EC事業者の89%が、すでにAIを使っているか、テストしている。
McKinseyの調査の話だ。もはや「AIを使うかどうか」は議論じゃなくて、「何に使うか」の話になっている。
先週、Gartnerが面白いデータを出した。
AIを使っている組織では、週あたり平均5時間が節約されている。
ただし、72%はその時間を高付加価値な活動に再投資できていない。
つまり、時間は浮いた。でも何に使うか決まってない。
大企業の調査だけど、個人セラーも同じ構造だと思う。
AIエージェントを入れることがゴールになってる
「AIエージェントを入れました」「ChatGPTで英文を書いてます」
ここで満足してる人、多い。気持ちはわかる。実際に速くなるから。
でも速くなった分、何を増やしたか。
- 出品数を増やした → 正解
- リサーチ時間を増やした → 正解
- なんとなく別のことをしてた → 72%の側
浮いた時間をリサーチに回した人だけ差がつく
eBayで長期的に利益を出してる人を見ると、だいたい共通してることがある。
リサーチに時間をかけてる。
仕入れの判断軸、カテゴリの選定、価格帯の読み、バイヤー動向。ここの精度が、出品数より利益に直結する。
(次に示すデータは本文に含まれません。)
-- ==== Sys2Proof/Machine/Alu.lean ====
section
/-! DEFINITION. Register loads, arithmetic, logic, shifts and the random load (44_alu.md R180 to R193). -/

namespace Sys2Proof.Machine

/-- 6xnn `LD Vx, nn` (R182). -/
def execLdNn (x : Reg) (nn : Byte) (s : State) : Host.Outcome State Fault Refusal := .next (s.setV x nn)

/-- 7xnn `ADD Vx, nn` (R183): no flag. -/
def execAddNn (x : Reg) (nn : Byte) (s : State) : Host.Outcome State Fault Refusal := .next (s.setV x (s.getV x + nn))

/-- 8xy0 `LD Vx, Vy` (R184). -/
def execLdVy (x y : Reg) (s : State) : Host.Outcome State Fault Refusal := .next (s.setV x (s.getV y))

/-- 8xy1 `OR Vx, Vy` (R185). -/
def execOrVy (x y : Reg) (s : State) : Host.Outcome State Fault Refusal := .next (s.setV x (s.getV x ||| s.getV y))

/-- 8xy2 `AND Vx, Vy` (R186). -/
def execAndVy (x y : Reg) (s : State) : Host.Outcome State Fault Refusal := .next (s.setV x (s.getV x &&& s.getV y))

/-- 8xy3 `XOR Vx, Vy` (R187). -/
def execXorVy (x y : Reg) (s : State) : Host.Outcome State Fault Refusal := .next (s.setV x (s.getV x ^^^ s.getV y))

/-- 8xy4 `ADD Vx, Vy` (R188). -/
def execAddVy (x y : Reg) (s : State) : Host.Outcome State Fault Refusal :=
  .next (s.writeFlagOp .add x (s.getV x) (s.getV y))

/-- 8xy5 `SUB Vx, Vy` (R189). -/
def execSubVy (x y : Reg) (s : State) : Host.Outcome State Fault Refusal :=
  .next (s.writeFlagOp .sub x (s.getV x) (s.getV y))

/-- 8xy7 `SUBN Vx, Vy` (R190). -/
def execSubnVy (x y : Reg) (s : State) : Host.Outcome State Fault Refusal :=
  .next (s.writeFlagOp .subn x (s.getV x) (s.getV y))

/-- 8xy6 `SHR Vx` (R191): V[y] is not read, so 0 stands for b (log 11). -/
def execShr (x _y : Reg) (s : State) : Host.Outcome State Fault Refusal := .next (s.writeFlagOp .shr x (s.getV x) 0)

/-- 8xyE `SHL Vx` (R192): V[y] is not read, so 0 stands for b (log 11). -/
def execShl (x _y : Reg) (s : State) : Host.Outcome State Fault Refusal := .next (s.writeFlagOp .shl x (s.getV x) 0)

/-- Cxnn `RND Vx, nn` (R193): the cycle's random byte, a free draw (log 8), masked. -/
def execRnd (x : Reg) (nn : Byte) (s : State) : Host.Outcome State Fault Refusal := .next (s.setV x (s.rnd &&& nn))

end Sys2Proof.Machine
end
AIエージェントで出品作業が速くなったなら、その分リサーチに使う。それだけで話が変わる。
AIエージェントは「判断する量」を減らすツールじゃない
よく「AIで楽になる」と言われるけど、正確には違う。
AIエージェントは「手を動かす量」を減らすツールだ。
タイトルを書く、英文を直す、カテゴリを選ぶ。こういう作業は速くなる。
でも「何を仕入れるか」「どの市場に出すか」「いつ価格を下げるか」。この判断はAIエージェントに任せられない。むしろここの精度を上げるために、浮いた時間を使うべきだ。
まとめ
- EC企業の89%がAIエージェント導入済みまたはテスト中(McKinsey)
- AIエージェントで週5時間節約できてるのに、72%はその時間を活かせていない(Gartner)
- 個人セラーで差がつくのは、AIエージェントの有無じゃなくて、浮いた時間の使い方
- リサーチ精度を上げることに時間を使った人だけが、半年後に差を感じる
AIエージェントを入れることは手段だ。目的にすると72%の側に入る。